Property developer offers to absorb stamp duty

18 Mar 2010

The property fever may not have cooled down yet, but one real estate developer in the country is offering an incentive, which has not been seen in over a year, to boost sales and attract buyers.

The stamp duty absorption, which is usually used by wary developers during a market downturn, is now being offered as an incentive at the 360-unit Concourse Skyline on Beach Road.

The deal, which helps flat buyers to save around three percent of the price, has been used extensively during market slumps.

However, since 2008, it has not been used except on a one-off case-by-case basis, according to industry experts.

They said that Hong Fok Land, the developer that advertised the offer may be attempting to amend the impacts of the anti-speculative market-cooling measures revealed recently by the government.

However, some suggested that such move may simply be an attempt to offset the project’s slow sales.

The offer at Concourse Skyline applies to selected units until 17 April 2010. The developer said that the promotion was timed to coincide with the scheduled opening of the Circle Line’s city leg that same day. According to a spokesperson, it draws attention to the convenience and accessibility of the development.
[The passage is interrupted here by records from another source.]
-- ==== Sys2Proof/Machine/Stackmem.lean ====
section
/-! DEFINITION. Stacked memory's own events (R489 to R500): refresh, scrub, thermal bands, the retrain of a stopped stack, channel copies and folds, and its registers. -/

namespace Sys2Proof.Machine

open Sys2Proof

/-! ### Refresh and scrub (R489, R490) -/

/-- A due refresh occupies one bank for 120 ns (R489). -/
def execRefresh (k : StackNo) (ch : Fin 128) (bank : Fin 32) (s : State) : Result :=
  .next (if s.power = .run && !(s.stack k.val).stopped then
      s.updStack k.val fun x => { x with busy := aput x.busy (32 * ch.val + bank.val) (s.mono + 120) }
    else s)

/-- The scrub reads one line (R479, R486, R490, R658): a correctable line is rewritten, an uncorrectable one is logged. A line
that a slice holds is served from it. -/
def scrubLine (s : State) (l : Nat) : State :=
  match lineErr s l, place s (l * 128) with
  | none, some p => match sliceLine s p l with
    | some e => if e.bad then contError (noteUncorr s p l) (srcStack p.stack) 0x03 (l * 128) else s
    | none => restoreLine s p l
  | _, _ => s

def execScrub (line : Nat) (err : LineErr) (s : State) : Result :=
  .next (if s.power = .run then scrubLine (strikeLine s line err) line else s)

/-! ### Thermal bands (R491 to R493) -/

def bandCode : Band → Nat
  | .normal => 0
  | .warm => 1
  | .hot => 2
  | .critical => 3

/-- The band after a reading of `t` degrees (R491). -/
def nextBand (b : Band) (t : Nat) : Band :=
  if 105 < t then .critical
  else match b with
    | .normal => if 95 < t then .hot else if 85 < t then .warm else .normal
    | .warm => if 95 < t then .hot else if t ≤ 82 then .normal else .warm
    | .hot => if t ≤ 82 then .normal else if t ≤ 92 then .warm else .hot
    | .critical => .critical

/-- A stack changes its band, with a BAND entry (R491, R683). -/
def setBand (s : State) (k : Nat) (b : Band) (t : Nat) : State :=
  let old := (s.stack k).band
  if old = b then s
  else
    (logEntry s (srcStack k) 0x20 0 (t * 256 + bandCode old * 16 + bandCode b)).updStack k fun x => { x with band := b }

/-- A temperature reading (R491 to R493): the band, the stop of a stack, the retrain of a cooled one, and the fatal limit. -/
def thermal (s : State) (k t : Nat) : State :=
  let x := s.stack k
  let b := nextBand x.band t
  let s := s.updStack k fun x => { x with temp := t % 256 }
  if 115 < t then goFatal s fStackHeat
  else
    let s := setBand s k b t
    if b ≠ .critical then s
    else if !x.stopped then sendFails (s.updStack k fun x => { x with stopped := true, retraining := false })
    else s.updStack k fun x =>
      { x with retraining := if 105 < t then false else if t ≤ 102 then true else x.retraining }

def execThermalReading (k : StackNo) (temp : Nat) (s : State) : Result :=
  .next (if s.power = .run then thermal s k.val temp else s)

/-- A cooled stack has been retrained (R493): its held lines are written back, and it resumes in the Hot band. -/
def resumeStack (s : State) (k : Nat) : State :=
  let s := setBand s k .hot (s.stack k).temp
  let s := ((s.stack k).slices.flatMap fun p => p.2.sets.flatMap fun q => q.2).foldl writeBackLine s
  s.updStack k fun x => { x with
    stopped := false, retraining := false
    slices := x.slices.map fun p => (p.1, { p.2 with
      sets := p.2.sets.map fun q => (q.1, q.2.map fun e => { e with dirty := false }) }) }

def execStackRetrain (k : StackNo) (s : State) : Result :=
  .next (if s.power = .run && (s.stack k.val).stopped && (s.stack k.val).retraining then resumeStack s k.val else s)

/-! ### Channel copies and folds (R494 to R497) -/

/-- Structure ID of a physical channel (R682). -/
def chanId (k phys : Nat) : Nat := 7 * 2 ^ 60 + k * 2 ^ 48 + phys

/-- The lowest-numbered unspent spare channel (R496). -/
def freeSpareChan (x : Stack) : Option Nat := (List.range 4).find? fun j => !ahas x.chmap j && !x.badChans.contains j

/-- A channel copy completes (R495, R496): the spare serves the logical channel, with rows of its own, and holds every burst
after correction where correction is possible. -/
def channelCopied (s : State) (k ch j : Nat) : State :=
  let s := carryLines s fun p => p.stack = k && p.ch = ch
  let inCh := fun (key : Nat) => key / 2 ^ 32 = ch
  let old := chanId k (physChan s k ch)
  let s := s.updStack k fun x => { x with
    copy := none, chmap := aput x.chmap j ch
    rowSpares := x.rowSpares.filter fun p => p.1 / 32 ≠ ch, rowMap := x.rowMap.filter fun p => !inCh p.1 }
  repaired s (srcStack k) (chanId k (128 + j)) old 0x07 k ch (128 + j) 0

def execChannelCopy (k : StackNo) (s : State) : Result :=
  .next (match (s.stack k.val).copy with
    | some (.channel ch j) => if s.power = .run then channelCopied s k.val ch j else s
    | _ => s)

/-- A stack without the lines at or above line `l` in its slices. -/
def dropLines (l : Nat) (x : Stack) : Stack :=
  { x with slices := x.slices.map fun q =>
      (q.1, { q.2 with sets := q.2.sets.map fun r => (r.1, r.2.filter fun e => decide (e.line < l)) }) }

/-- A fold begins (R497): the highest 384 MiB leaves service at once, and its data is lost. -/
def foldStart (s : State) (k ch : Nat) : State :=
  let i := s.rep.folds.length
  let s := lostStruct s (srcStack k) (chanId k (physChan s k ch)) 0x08 k ch i
  let s := { s with
    memMib := s.memMib - 384
    rep := { s.rep with folds := s.rep.folds ++ [(k, ch)], foldDue := s.rep.foldDue.filter (· ≠ (k, ch)) } }
  let top := memTop s
  let s := { s with
    mem := s.mem.filter fun c => decide (c.1 < top)
    errs := s.errs.filter fun (p : Nat × PinErr) => decide (p.1 < top / 64)
    memStacks := s.memStacks.map fun (p : Nat × Stack) => (p.1, dropLines (top / 128) p.2) }
  s.updStack k fun x => { x with copy := some (.fold ch), chan := x.chan - 1 }

/-- A fold that R494 asks for begins once no copy runs on the stack and the fold table has room. -/
def execFold (k : StackNo) (ch : Fin 128) (s : State) : Result :=
  .next (if s.power = .run && s.rep.foldDue.contains (k.val, ch.val) && (s.stack k.val).copy.isNone && s.rep.folds.length < 8 then
      foldStart s k.val ch.val
    else s)

/-- The move of a fold ends (R497): its lines are read and written at their new places. -/
def execFoldMoveCompletion (k : StackNo) (s : State) : Result :=
  .next (match (s.stack k.val).copy with
    | some (.fold ch) =>
      if s.power = .run then
        let s := (aget {} (s.stack k.val).slices ch).sets.foldl (fun s q => q.2.foldl writeBackLine s) s
        let s := carryLines s fun p => p.stack = k.val && p.ch = ch
        s.updStack k.val fun x => { x with copy := none, slices := adel x.slices ch }
      else s
    | _ => s)

/-! ### Registers (R499, R500) -/

def memStat (x : Stack) : Word :=
  let b := fun (c : Bool) (i : Nat) => (b2n c, i)
  pack [(x.temp, 40), (x.chan, 24), (4 - x.chmap.length - x.badChans.length, 20), b x.copy.isSome 19, b x.ways 18, b x.stopped 2, (bandCode x.band, 0)]

def memEcc (x : Stack) : Word := pack [(x.corr, 32), (x.uncorr, 0)]

end Sys2Proof.Machine
end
This stamp duty absorption is the same with the interest absorption scheme, which the government abolished in September last year, as part of market-cooling measures.

Buyers had to take out a bank loan at the time of purchase under the interest absorption scheme, but the developer absorbed interest payments until the completion of the project.

Several property consultants were not aware of any similar offers, and said that buyers should not expect for more to be offered.

Most consultants said that this is an unusual case, and that it is unlikely that other developers will follow suit as the market is still hot, with sales and prices continuously rising.

However, some property experts said that this move could be aimed to improve poor sales at Skyline.

They said Hong Fok was “too optimistic about its pricing”, which ranged from $1,500 psf to $1,800 psf, when it was initially introduced in September 2008.

It was the same month that the US investment bank Lehman Brothers collapsed, triggering the global fiscal turmoil.

Although there were 68 units sold during the first month after the launch, sales have tapered off about eight per month over the last 16 months.

According to the website of the Urban Redevelopment Authority, a total of 170 units had been sold as of January this year.

Absorbing the stamp duty was a way of the developer to entice homebuyers, said Ms. Tay Huey Ying, research and advisory director of Colliers International.

Previously, developers had rolled out several tactics like renovation allowances and vouchers for electrical appliances in an attempt to boost faltering sales.

“These measures (by the Government) are expected to shave off about 1,000 homes sold yearly…So offering absorption of stamp duty might be a way for developers to increase sales,” said Nicholas Mak, a real estate lecturer from Ngee Ann Polytechnic.

According to Colin Tan, research and consultancy director at Chesterton Suntec International, absorbing stamp duty would lessen a buyer’s costs without reducing the valuation prices, which is a main market indicator cited by developers.

Mr. Steven Tan, executive director of OrangeTee’s residential division, said the “uncommon move” might be to encourage homebuyers to revisit the showflat, as newer launches have served as stiff competition.

Ms. Tay from Colliers added that the absorption scheme would cushion the expense of those who might consider selling the property within a year of purchase.